ACTION ITEM: Give back only the lines in the records below from the one with "pass table that begins with these entries. -/" to the one with "def le (seq", both inclusive, word for word.

MATERIAL SHOWN:
-- ==== Sys2Proof/Tests/Slice0.lean ====
section
/-! SUPPORT. Tests: ill-formed commands that WellFormed refuses, the spec's worked examples, and for every statement with hypotheses a concrete state that meets them. -/

namespace Sys2Proof.Tests

open Sys2Proof.Machine Sys2Proof.Safety

set_option Elab.async false

/-! ### Helpers -/

/-- The state after a command. -/
def after (c : Instr) (s : State) : State :=
  match exec c s with
  | .next t => t
  | _ => s

/-- `n` zero bytes. -/
def zeros (n : Nat) : List Byte := List.replicate n 0

/-- A write of whole bytes. -/
def wr (c : Cls) (a : Addr) (data : List Byte) : WriteReq := { addr := a, cls := c, data := data, enables := List.replicate data.length true }

/-- A 16-byte write with its first four bytes enabled alone. -/
def wr4 (c : Cls) (a : Addr) (v : Nat) : WriteReq :=
  { addr := a, cls := c, data := bytes32 (BitVec.ofNat 32 v) ++ zeros 12, enables := List.replicate 4 true ++ List.replicate 12 false }

/-- A read. -/
def rd (c : Cls) (a : Addr) (n : Nat) : ReadReq := { addr := a, len := n, cls := c }

/-- The key of Table 2-2: A = 1, B = 2. -/
def key12 : Key := 0x0000000200000001

/-- A decoder number 7 after a restore that found nothing, its clock RUNNING at 1,000. -/
def blank : State :=
  { State.reset with
    emitted := []
    unit := ⟨7, key12⟩
    clock := ⟨true, 1000, 0⟩
    store := ⟨.idle, ⟨false, false, false⟩, false, 0⟩ }

/-- The map of section 9.8, with a cell ring and the slate before it. -/
def map98 : List Region :=
  [⟨.cellRing, 0x02, 0x0C, 0x09000000, 2048⟩, ⟨.slate, 0x01, 0x00, 0x08FFF000, 1024⟩, ⟨.cellRing, 0x02, 0x00, 0x0A000000, 2048⟩,
    ⟨.orderRing, 0x01, 0x00, 0x08000000, 1152⟩, ⟨.reportRing, 0x01, 0x00, 0x08001000, 1152⟩, ⟨.shielded, 0x01, 0x00, 0x08100000, 4096⟩]

/-- The decoder PLACED on that map, with the slots of its first cell ring that a test names. -/
def placedAt (slots : List Slot) : State :=
  { blank with
    path := { regions := map98, inflight := [], own := [], nextId := 0, choices := 0 }
    slots := slots
    placement := ⟨.placed, none, 1, false⟩
    orders := ⟨.idle, some ⟨0x08000000, 16, 0, 0⟩⟩
    reports := ⟨some ⟨0x08001000, 16, 0, 0⟩, none⟩ }

/-- The decoder PLACED, with one EMPTY slot. -/
def placed : State := placedAt [⟨0, 0, .empty⟩]

/-- A schedule like fixture 7,200's of section 5.10. -/
def sch510 : Schedule :=
  { service := 20, saleOpen := 400000, kickOff := 500000, finish := 510000, base := 1200, floor := 450, stepLen := 900, stepCut := 150,
    allowance := 60, blackout := [14, 31], cancelled := false }

/-- A fixture entry. -/
def fx (t : Tag) (ph : Phase) (k : Kind) : FixtureEntry :=
  { tag := t, standing := .scheduled { sch510 with cancelled := ph == .cancelled } ph, kind := k, viewed := false, remaining := 60, delivered := false }

/-- An AWAITING fixture entry. -/
def fxAwaiting (t : Tag) (k : Kind) : FixtureEntry :=
  { tag := t, standing := .awaiting, kind := k, viewed := false, remaining := 0, delivered := false }

/-- A fixture table that begins with these entries. -/
def fixturesOf (es : List FixtureEntry) : List (Option FixtureEntry) := es.map some ++ List.replicate (32 - es.length) none

/-- A pass table that begins with these entries. -/
def passesOf (ps : List PassEntry) : List (Option PassEntry) := ps.map some ++ List.replicate (4 - ps.length) none

/-- A log entry. -/
def le (seq : Seq) (k : LogKind) (ident : BitVec 16) (amount : Credit) : LogEntry :=
  { seq := seq, kind := k, ident := ident, amount := amount, clock := 0, balanceAfter := 0 }

/-- A cell: kind, flags, service, tag, period, sequence, and the payload's first bytes. -/
def cell (kind flags : Byte) (svc : BitVec 16) (t : Tag) (n : Period) (seq : Seq) (payload : List Byte) : List Byte :=
  [kind, flags] ++ bytes16 svc ++ bytes16 t ++ bytes16 n ++ bytes32 seq ++ zeros 4 ++ payload ++ zeros (112 - payload.length)

/-- The same with the last payload byte closing the checksum. -/
def summed (c : List Byte) : List Byte := c.set 127 (0 - sumBytes ((c.drop 16).take 112))

/-- A grant for unit 7. -/
def grant (kind : Byte) (seq : Seq) (operands : List Byte) : List Byte :=
  cell 3 0 0 0 0 0 ([0, kind] ++ bytes32 7 ++ bytes32 seq ++ operands)

/-- A grant for group 4. -/
def groupGrant (kind : Byte) (operands : List Byte) : List Byte :=
  cell 3 0 0 0 0 0 ([1, kind] ++ bytes16 4 ++ zeros 2 ++ bytes32 0 ++ operands)

/-- The state with one cell in the message queue. -/
def queued (k : CtrlKind) (c : List Byte) (s : State) : State := { s with engine := { queue := [⟨k, c⟩], headKey := none } }

/-- The state with an order fetched without error. -/
def fetched (o : List Byte) (s : State) : State := { s with orders := { s.orders with st := .fetching 2 (some ⟨o, false⟩) } }

/-- An order: kind, number, operands. -/
def order (kind : Byte) (number : BitVec 32) (operands : List Byte) : List Byte :=
  [kind, 0, 0, 0] ++ bytes32 number ++ operands ++ zeros (56 - operands.length)

/-- A request in flight. -/
def flight (id : Nat) (c : Cls) (parts : List Part) (a : Option Answer) : Inflight :=
  { id := id, cls := c, req := .read (rd c 0 16), parts := parts, answer := a }

theorem no_ready {s : State} (h : s.path.inflight = []) : NoReadyOldest s := by
  intro c e he; simp [State.classList, h] at he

COMPLETED TASK:
/-- A pass table that begins with these entries. -/
def passesOf (ps : List PassEntry) : List (Option PassEntry) := ps.map some ++ List.replicate (4 - ps.length) none

/-- A log entry. -/
def le (seq : Seq) (k : LogKind) (ident : BitVec 16) (amount : Credit) : LogEntry :=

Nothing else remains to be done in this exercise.